The industrial (and robotic) applications of vision systems equipped with AI

The industrial (and robotic) applications of vision systems equipped with AI

The new technological trends, linked toAdvanced Manufacturing and to theArtificial intelligence, have contributed to affirming the growth and evolution of artificial vision in industry and services.

What certainly contributes is the paradigm of Industry 4.0. It is precisely in this area, in fact, that vision systems and sensors equipped with AI find themselves playing a decisive role, thanks to the advantages they guarantee.

These devices, therefore, are now essential components of advanced automation systems, as happens for example with their application on collaborative robots, like ours todrobot TR1. Let's see together why.

The advantages

The advantages of vision systems with Artificial Intelligence are evaluated above all in carrying out repetitive tasks that require extreme accuracy and precision.

These are therefore measured in terms of greater speed of execution, standardization of quality, elimination of random errors and defects.

Added to this is the waste reduction (and the consequent costs) and reduction of the times of inactivity for machines and human operators, resulting in a increased efficiency and profitability.

Furthermore, it should be highlighted that no other element of the production line captures more information, or is more valuable in evaluating products and finding defects; in collecting data to direct operations and optimize the productivity of robots and other equipment. 

Artificial vision and Cobots 

Computer vision is a technology that replaces the human eye with digital cameras And image processing techniques.

The diffusion of such vision systems in industries, however, can be considered parallel to that of Cobots, collaborative robots capable of operating safely in the same physical spaces as human operators.

In fact, it is precisely through vision systems with artificial intelligence that machines in general, and Cobots in particular, acquire the ability to "see", "understand" and "interpret". Abilities necessary to carry out the tasks assigned to them and interact with human operators.

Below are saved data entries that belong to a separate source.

-- ==== Sys2Proof/Machine/Stop.lean ====
section
/-! DEFINITION. Stopping a group (15 R403, R404, 09 R240, 10 R276), pre-emption, save-out and resumption (12 R322, 15 R405
to R412), the debugger's halt and freeze (15 R413 to R415), recovery points and rollback (15 R417 to R423), and detected
errors (15 R402, R406). -/

namespace Sys2Proof.Machine

/-! ### A strand stops (R403, R404) -/

/-- The time that a stop leaves to strands that meet no yield point. -/
def stopTicks : Nat := 100000 * Config.nsTicks

/-- A park whose attempt a stop withdraws: the instruction issues again from the start. -/
def Why.withdrawn : Why → Bool
  | .take | .put | .sync => true
  | _ => false

/-- A strand as a stop leaves it: its count stands, and an abandoned instruction has consumed nothing (R403, R404). -/
def Strand.standStill (t : Strand) (now cyc : Nat) : Strand :=
  let t := { t with stopped := true, wdcount := if t.standsAtYield then 0 else t.count now cyc, wdFrom := none }
  match t.run with
  | .parked y =>
    if y.withdrawn then { t with run := .parked .operands, prog := .none, consumed := false, again := some .operands, kept := [] }
    else if y.yields || y.committed then t
    else { t with run := .ready, prog := .none, consumed := false, again := none, walkWant := none
                  kept := [], took := [], spared := none }
  | _ => t

/-- Stop a strand of a group now. An access that it waits for and that no home has performed is withdrawn with it; a take
whose element is in flight ends first (R394). -/
def State.stopStrand (s : State) (w : StrandId) : State :=
  match s.group? w.g with
  | none => s
  | some g =>
    let t := g.st[w.slot]
    if s.replyFor w then s.modStrand w (fun t => { t with stopped := true })
    else
      let s := s.withdraw w
      let s := match t.run with
        | .parked y => if y.committed then s else s.abandon w
        | _ => s
      s.modStrand w (fun t => t.standStill s.now (s.cycOf g))

/-- Ask a group to stop (R403): a pair in HOLD ends, and what stands at a yield point stops at once. A rollback replaces
what was asked before, and anything replaces a CTXSAVE's request. DEDUCED (log 35). -/
def State.askStop (s : State) (i : GroupId) (why : StopWhy) (by_ : Option (Fin 8)) : State :=
  match s.group? i with
  | none => s
  | some g =>
    let ok := (g.state == .resident || g.state == .swapping) && (match g.stop with
      | none => true
      | some t => t.why == .ctx || why == .rollback)
    if !ok then s
    else
      let s := (s.endHold g).modGroup i (fun g => { g with stop := some ⟨why, s.now, by_⟩ })
      slots.foldl (fun (s : State) k =>
        match (s.strand? ⟨i, k⟩) with
        | some t => if t.standsAtYield && by_ != some k && !t.stopped then s.stopStrand ⟨i, k⟩ else s
        | none => s) s

/-- Ask every group of a launch that is on a tile. -/
def State.askAll (s : State) (n : Nat) (why : StopWhy) : State :=
  ((s.groups.filter (fun g => g.gid.launch == n && (g.state == .resident || g.state == .swapping))).map (·.gid)).foldl
    (fun (s : State) i => s.askStop i why none) s

/-! ### What a stop waits for -/

/-- Every strand but the one that asked stands still. -/
def Group.standing (g : Group) : Bool :=
  g.strands.all (fun t => t.2.stopped || t.2.run == .idle || (g.stop.bind (·.by_)) == some t.1)

/-- A message that a strand has sent is not accepted, and the release of its stop waits for it (R240, R242). -/
def State.mailOut (s : State) (g : Group) : Bool :=
  let marked (h : Home) : Bool := g.allStrands.any (fun t => maskHas t.tmask h)
  s.chans.any (fun c => match c.1.src, c.1.home with
    | .strand i _, .inbox _ => i == g.gid && !c.2.isEmpty && marked c.1.home
    | _, _ => false)

/-- The strands that a stop has stopped wait for no message, of the optical core or to an inbox (R240), and for no element
(R394). -/
def State.quiet (s : State) (g : Group) : Bool :=
  g.mx.isEmpty && !s.mailOut g && g.strands.all (fun t =>
    (g.stop.bind (·.by_)) == some t.1
      || (!t.2.outstanding.any (fun o => o.osend || o.omc) && !s.replyFor ⟨g.gid, t.1⟩ && !t.2.committed))

/-- Accesses of a group's strands and copy unit that have not been performed. -/
def State.entered (s : State) (i : GroupId) : Bool :=
  s.chans.any (fun c => (match c.1.src with | .strand g _ => g == i | .copyUnit g => g == i | _ => false)
    && (match c.1.home with | .inbox _ => false | _ => true))

/-- Perform what waits before a group's banks. -/
def State.performInto (s : State) (i : GroupId) : State :=
  let cs := (s.chans.filter (fun c => match c.1.home with | .bank g _ => g == i | _ => false)).map (·.1)
  cs.foldl (fun (s : State) c => State.drainTo s.chanFuel c none s) s

/-- Writes of the copy unit whose data have come. -/
def State.finishPieces (s : State) (i : GroupId) : State :=
  s.atGroup i (fun s =>
    s.g.ops.foldl (fun (s : State) o =>
      match s.g.op? o.uid with
      | none => s
      | some o => (List.range o.pieces.length).foldl (fun (s : State) _ =>
          match s.g.op? o.uid with
          | some o => if (o.pieces.any (fun (p : Piece) => p.at_ == .reading && p.need == 0)) then s.enterBulk o else s
          | none => s) s) s)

The industrial applications of AI vision systems, associated with collaborative robots, can therefore be listed as follows:

  • Recognition: linked to quality control and production defects or with respect to product standards;
  • Orientation, positioning and guidance: Usually associated with palletizing, during which vision sensors allow the Cobot's anthropomorphic arm to be guided;
  • Non-contact measurements: concerns the possibility of carrying out measurements excluding physical contact and human intervention;
  • Classification and choice: one of the most complex operations, through which a cobot, with machine vision, can choose to grasp and reposition objects of a different nature, classifying them.
  • Reading: It consists of recognizing the package, checking the barcode, grabbing the object and placing it in a box or placing it on a pallet.
  • Count: It is the ability to count a specific number of objects or the number of occurrences of a characteristic in a given object.
  • Surveillance and Interaction: it has to do with safety in human-machine interaction in the same work environment, recognizing the position and movement of operators and providing the Cobots with the information to interact with them, avoiding contact.

Finally, it should be noted that what makes the difference, in all the applications listed, is the ability of the vision systems to learn through Machine Learning or Deep Learning.

In fact, Artificial Intelligence learns from experience.

It accumulates information and becomes increasingly precise and accurate in carrying out its tasks.